Payments must be made through automatic debit from your bank account. Payoff currently doesn’t offer joint applications for spouses who share credit cards. And these loans aren’t available everywhere.
If you live in Massachusetts, Mississippi, Nebraska, Nevada, Ohio or West Virginia, Payoff loans aren’t yet offered in these states.
Payoff personal loans come with a few extras that you don’t always see with other loans. We’ve already mentioned free FICO score access and the potential to increase your score.
Payoff’s Membership Experience Team offers help and encouragement to borrowers. Member Advocates schedule quarterly check-ins the first year you’re in repayment. They can answer questions, help you develop a better financial strategy or just act as your cheerleader.
Job loss support is another valuable feature of these loans. If you lose your job, Payoff will work with you to make your payments manageable so you don’t run the risk of falling behind and hurting your credit score.
How to Get a Payoff Personal Loan
The first step in getting a Payoff personal loan is getting your rate quote. To do that, you’ll need to give Payoff:
- Your name
- Email address and phone number
- Annual income
- Monthly housing payment
Payoff then does a soft credit check to determine your initial rate. If you like the rate they’re offering, you can move on to the full application. For that you’ll need your bank account information, a driver’s license or state-issued ID and proof of income. That can either be your two most recent pay stubs or your most recent tax return if you’re self-employed.
Once Payoff has all your information they’ll do a hard check of your credit. Be aware that this inquiry will show up on your credit report. Each new inquiry for credit can knock a couple of points off your score.
Getting Approved for a Payoff Personal Loan
Increasing your odds of approval starts with knowing how you match up with the minimum credit requirements. It’s a good idea to check your credit report and score to see if you’re at or above the 640 threshold.
If not, there are a couple of things you can try to improve your score. First, pay off some of your credit card balances if they’re close to your credit limits.
One thing that impacts your credit score in a big way is your credit utilization ratio. That means how much of your total available credit you’re using. The lower you can get this number, the better for your score.
Paying down some of your debt or paying off one small credit card altogether can also improve your debt-to-income ratio. That’s something to consider if you’re over the 50% DTI that Payoff looks for.
Payoff Credit Card Loans vs. Other Debt Consolidation Loans
There are lots of debt consolidation loans to choose from, but they’re not all the same.

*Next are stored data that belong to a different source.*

-- ==== Sys2Proof/Machine/Image.lean ====
section
/-!
DEFINITION. The forme image (chapter 17): parsing (Tables 17.1 to 17.8), the checks of Table 17.9, staging, the stored copies,
and the fields that an application writes. The requests are commands of Makeready.
-/

namespace Sys2Proof.Machine

/-! ### Staging (R377) -/

/-- The entries of a sparse store at or above an offset. -/
def sparseFrom (off : Nat) : NMap Nat → NMap Nat
  | [] => []
  | (k, v) :: m => if k < off then sparseFrom off m else (k, v) :: m

/-- The bytes `[off, off + n)` of a sparse store; unlisted bytes are 0. -/
def sparseBytes (m : NMap Nat) (off : Nat) : Nat → List Nat
  | 0 => []
  | n + 1 =>
    match sparseFrom off m with
    | [] => List.replicate (n + 1) 0
    | (k, v) :: m' => if k = off then v :: sparseBytes m' (off + 1) n else 0 :: sparseBytes ((k, v) :: m') (off + 1) n

/-- Store one byte of a sparse store. -/
def sparsePut (off v : Nat) (m : NMap Nat) : NMap Nat := nput off (v % 256) m

/-- A little-endian field of a byte string. -/
def fieldAt (bs : List Nat) (off n : Nat) : Nat := leValue ((bs.drop off).take n)

/-- The L field as the window holds it (STAGE_LEN). -/
def stageLen (s : State) : Nat := leValue ((List.range 4).map fun j => ngetD (8 + j) 0 s.stage)

/-- The staged image: as many bytes as its own L field says, at most the window. -/
def stagedBytes (s : State) : List Nat := sparseBytes s.stage 0 (min (stageLen s) 8388608)

/-! ### Parsing -/

/-- A section as found (R372). -/
structure Sect where
  typ : Nat
  inst : Nat
  pay : List Nat
  crc : Nat
  flags : Nat
  zeroOk : Bool
  deriving DecidableEq, Repr

/-- The sections of an image: `n` of them from an offset, ending exactly at the trailer. -/
def parseSects (bs : List Nat) (end_ : Nat) : Nat → Nat → Option (List Sect)
  | 0, off => if off = end_ then some [] else none
  | n + 1, off =>
    let len := fieldAt bs (off + 4) 4
    let next := off + 16 + roundUp len 8
    if next > end_ then none
    else
      let padOk := ((bs.drop (off + 16 + len)).take (roundUp len 8 - len)).all (· == 0)
      let x : Sect := ⟨fieldAt bs off 2, fieldAt bs (off + 2) 2, (bs.drop (off + 16)).take len, fieldAt bs (off + 8) 4, fieldAt bs (off + 12) 2, padOk && fieldAt bs (off + 14) 2 == 0⟩
      match parseSects bs end_ n next with
      | some xs => some (x :: xs)
      | none => none

/-- The types of Table 17.2 and the largest instance of each. -/
def sectMax (typ : Nat) : Option Nat :=
  if typ = 1 ∨ typ = 2 ∨ typ = 3 ∨ typ = 4 ∨ typ = 6 ∨ typ = 0x30 then some 0
  else if typ = 5 ∨ typ = 0x10 ∨ typ = 0x11 then some 15
  else if typ = 0x20 then some 63 else none

/-- Payload lengths of Table 17.2. -/
def payLenOk (x : Sect) : Bool :=
  let l := x.pay.length
  if x.typ = 1 then l == 32 else if x.typ = 2 then l == 28 else if x.typ = 3 then l == 96
  else if x.typ = 4 then l == 296 else if x.typ = 5 then l == 48
  else if x.typ = 6 then fieldAt x.pay 0 4 ≤ 256 && l == 8 + 288 * fieldAt x.pay 0 4
  else if x.typ = 0x10 then l ≥ 32 else if x.typ = 0x11 then l == 16 else if x.typ = 0x20 then l == 40
  else if x.typ = 0x30 then 4096 ≤ l && l ≤ 2097152 else true

/-- The payload of a section. -/
def sectOf (xs : List Sect) (typ inst : Nat) : Option (List Nat) :=
  (xs.find? fun x => x.typ == typ && x.inst == inst).map (·.pay)

/-- Index of a section in image order; 0xFFFF when none carries the failure (R375). -/
def sectIx (xs : List Sect) (typ inst : Nat) : Nat :=
  match xs.findIdx? fun x => x.typ == typ && x.inst == inst with
  | some i => i
  | none => 0xFFFF

/-- A UTF-8 name without its 0x00 padding. -/
def unpad (bs : List Nat) : List Nat := (bs.reverse.dropWhile (· == 0)).reverse

/-- Whether bytes `[off, off + n)` are 0. -/
def zerosAt (bs : List Nat) (off n : Nat) : Bool := ((bs.drop off).take n).all (· == 0)

/-- The rows of an imposition table from its bytes: `n` rows of `m` entries. -/
def parseRows (m : Nat) : Nat → List Nat → List (List (Nat × Nat))
  | 0, _ => []
  | n + 1, bs =>
    let row := (List.range m).map fun j => (fieldAt bs (4 * j) 1, fieldAt bs (4 * j + 2) 2)
    row :: parseRows m n (bs.drop (4 * m))

/-- An imposition section (Table 4.2). -/
def parseImposition (b : List Nat) : Imposition :=
  let n := fieldAt b 1 1
  let k := fieldAt b 2 1
  let sp := fieldAt b 3 1
  ⟨fieldAt b 0 1, n, k, sp, fieldAt b 4 1, fieldAt b 5 1 % 2 == 1, fieldAt b 8 2, fieldAt b 10 2, fieldAt b 12 2, fieldAt b 14 2, fieldAt b 16 16,
    (List.range n).map fun j => ⟨fieldAt b (32 + 8 * j) 1, fieldAt b (36 + 8 * j) 4⟩,
    parseRows (k + 2 + sp) 4096 (b.drop (32 + 8 * n)), sha256 b⟩

/-- A front-end port section (Table 17.5); addresses are in network order. -/
def parsePort (b : List Nat) : PortSec :=
  let f := fieldAt b 0 1
  ⟨f % 2 == 1, f / 2 % 2 == 1, f / 4 % 2 == 1, f / 8 % 2 == 1, fieldAt b 1 1, fieldAt b 2 2, fieldAt b 4 2, fieldAt b 6 1, fieldAt b 7 1,
    beValue ((b.drop 8).take 4), beValue ((b.drop 12).take 4), beValue ((b.drop 16).take 16), beValue ((b.drop 32).take 16)⟩

/-- The host table (Table 17.6). -/
def parseHosts (b : List Nat) : List HostEnt :=
  (List.range (fieldAt b 0 4)).map fun h =>
    let o := 8 + 288 * h
    ⟨unpad ((b.drop o).take 256), fieldAt b (o + 256) 1 % 2 == 1, fieldAt b (o + 257) 1, fieldAt b (o + 264) 8⟩

/-- Signature parameters (Table 17.7). -/
def parsePar (b : List Nat) : SigPar :=
  ⟨fieldAt b 0 1, fieldAt b 1 1, fieldAt b 2 2, fieldAt b 4 2, fieldAt b 6 1 % 2 == 1, (b.drop 8).take 8⟩

/-- A namespace section (Table 17.8). -/
def parseNs (b : List Nat) : NsSec :=
  ⟨fieldAt b 0 1 % 2 == 1, fieldAt b 0 1 / 2 % 2 == 1, fieldAt b 1 1, fieldAt b 2 2, fieldAt b 8 8, fieldAt b 16 8, fieldAt b 24 16⟩

/-- The sections of a type, by instance. -/
def sectMap {α : Type} (xs : List Sect) (typ : Nat) (f : List Nat → α) : NMap α :=
  (xs.filter fun x => x.typ == typ).foldl (fun m x => nset x.inst (f x.pay) m) []

/-- An image from its header and sections. -/
def buildImg (bs : List Nat) (xs : List Sect) : Img :=
  let g := (sectOf xs 1 0).getD []
  let fe := (sectOf xs 4 0).getD []
  let uc := (sectOf xs 0x30 0).getD []
  { len := fieldAt bs 8 4, counter := fieldAt bs 12 4, serial := fieldAt bs 32 16, keyXy := (bs.drop 48).take 96,
    ways := fieldAt g 0 1, casts := fieldAt g 1 1, agePeriod := fieldAt g 2 2, margin := fieldAt g 4 2, ride := fieldAt g 6 2,
    dmaCh := fieldAt g 8 1, hostCh := fieldAt g 9 1, shares := (g.drop 10).take 5, policy := fieldAt g 16 4,
    pairMap := (sectOf xs 2 0).map fun b => (List.range 14).map fun p => (fieldAt b (2 * p) 1, fieldAt b (2 * p + 1) 1),
    fleet := (sectOf xs 3 0).map beValue,
    subNqn := unpad (fe.take 256), nvmePort := fieldAt fe 256 2, feBits := fieldAt fe 258 1, pfcPrio := fieldAt fe 259 1,
    anaPref := (List.range 16).map fun j => fieldAt fe (260 + 2 * j) 2,
    ports := sectMap xs 5 parsePort, hosts := parseHosts ((sectOf xs 6 0).getD []),
    imps := sectMap xs 0x10 parseImposition, pars := sectMap xs 0x11 parsePar, nss := sectMap xs 0x20 parseNs,
    ucode := leValue uc, ucodeVer := Config.ucodeVersion (leValue uc), hash := sha256 bs }

/-! ### The checks of Table 17.9 -/

/-- A verdict: the failing section's index and the reason, or the image. -/
abbrev Verdict := Except (Nat × Nat) Img

/-- Find the first failing item. -/
def firstFail {α : Type} (xs : List α) (bad : α → Option (Nat × Nat)) : Option (Nat × Nat) := xs.findSome? bad

/-- Check 1 (header and chain). -/
def chk1 (bs : List Nat) : Option (List Sect) :=
  let l := fieldAt bs 8 4
  if bs.take 4 == [0x46, 0x52, 0x4D, 0x45] && fieldAt bs 4 2 == 1 && 256 ≤ l && l ≤ 8388608 && l % 8 == 0 && bs.length == l &&
      zerosAt bs 6 2 && zerosAt bs 20 4 && zerosAt bs 144 16 && fieldAt bs 16 4 ≥ 1 && fieldAt bs 16 4 ≤ 524288 then
    parseSects bs (l - 96) (fieldAt bs 16 4) 160
  else none

/-- The fused key hash as one number (R373, R442). -/
def fusedKeyHash : Nat := (List.range 12).foldl (fun a j => a * 2 ^ 32 + Config.keyHash j % 2 ^ 32) 0

/-- Check 2 (key hash and signature, R373). -/
def chk2 (bs : List Nat) : Bool :=
  let l := bs.length
  let xy := (bs.drop 48).take 96
  Config.sha384 xy == fusedKeyHash &&
    Config.ecdsaP384Verify (beValue xy) (Config.sha384 (bs.take (l - 96))) (beValue ((bs.drop (l - 96)).take 48)) (beValue (bs.drop (l - 48)))

/-- Checks 3 and 4 (anti-rollback, bound serial). -/
def chk3 (s : State) (counter : Nat) : Bool := counter ≤ 64 && s.get Reg.Img.ARB_FUSE ≤ counter
def chk4 (serial : Nat) : Bool := serial == leValue (List.replicate 16 0x20) || serial == Config.serial % 2 ^ 128

/-- Strictly ascending type and instance. -/
def sectsAscend : List Sect → Nat → Nat → Option Nat
  | [], _, _ => none
  | x :: xs, i, prev =>
    let k := x.typ * 65536 + x.inst + 1
    if k ≤ prev then some i else sectsAscend xs (i + 1) k

/-- Check 6 (order, duplicates, presence, instances, lengths, imposition byte 0, microcode). -/
def chk6 (xs : List Sect) : Option (Nat × Nat) :=
  match sectsAscend xs 0 0 with
  | some i => some (i, 6)
  | none =>
    let bad := xs.findIdx? fun x =>
      match sectMax x.typ with
      | none => x.flags % 2 == 0
      | some m => x.inst > m || !payLenOk x || (x.typ == 0x10 && fieldAt x.pay 0 1 != x.inst) || (x.typ == 0x30 && !Config.ucodeValid (leValue x.pay))
    match bad with
    | some i => some (i, 6)
    | none =>
      let has (t : Nat) : Bool := xs.any fun x => x.typ == t
      let sigs (t : Nat) : List Nat := (xs.filter fun x => x.typ == t).map (·.inst)
      let evid := xs.any fun x => x.typ == 0x20 && fieldAt x.pay 0 1 / 2 % 2 == 1
      if has 1 && has 4 && has 6 && has 0x30 && sigs 0x10 == sigs 0x11 && (!evid || has 3) then none else some (0xFFFF, 6)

If you’re shopping around to see how other lenders compare to Payoff, here are the most important things to keep in mind:
- APR and Fees - What are other lenders charging for personal loans? How do the rates stack up?
- Borrowing Limits - Can you borrow more with another lender? Will you need to consider more than one personal loan if you have a lot of credit card debt to consolidate?
- Approval Requirements - Does your credit history and income match up with what the lender’s looking for? Payoff, for instance, won’t consider you for a loan unless you have at least three years of credit history.
- Loan Funding - How soon can you have the loan proceeds in your account? How easy is to apply for a loan?
- Special Features - Are there any special benefits you get for being a borrower? Some banks, for instance, offer interest rate discounts on personal loans if you already have a checking or savings account there.
To help you in your search, we’ve included a few other personal loans you might want to consider.
Is Payoff the Right Personal Loan for You?
If you have a fair to poor credit score and you’re ready to see some improvement, while consolidating credit card debt, Payoff could be an ideal solution. The loan origination fee is a little higher for longer-term loans so that’s something to consider.
We’d suggest checking out a different personal loan if you’re looking for something other than debt consolidation, or you don’t meet Payoff’s minimum credit requirements.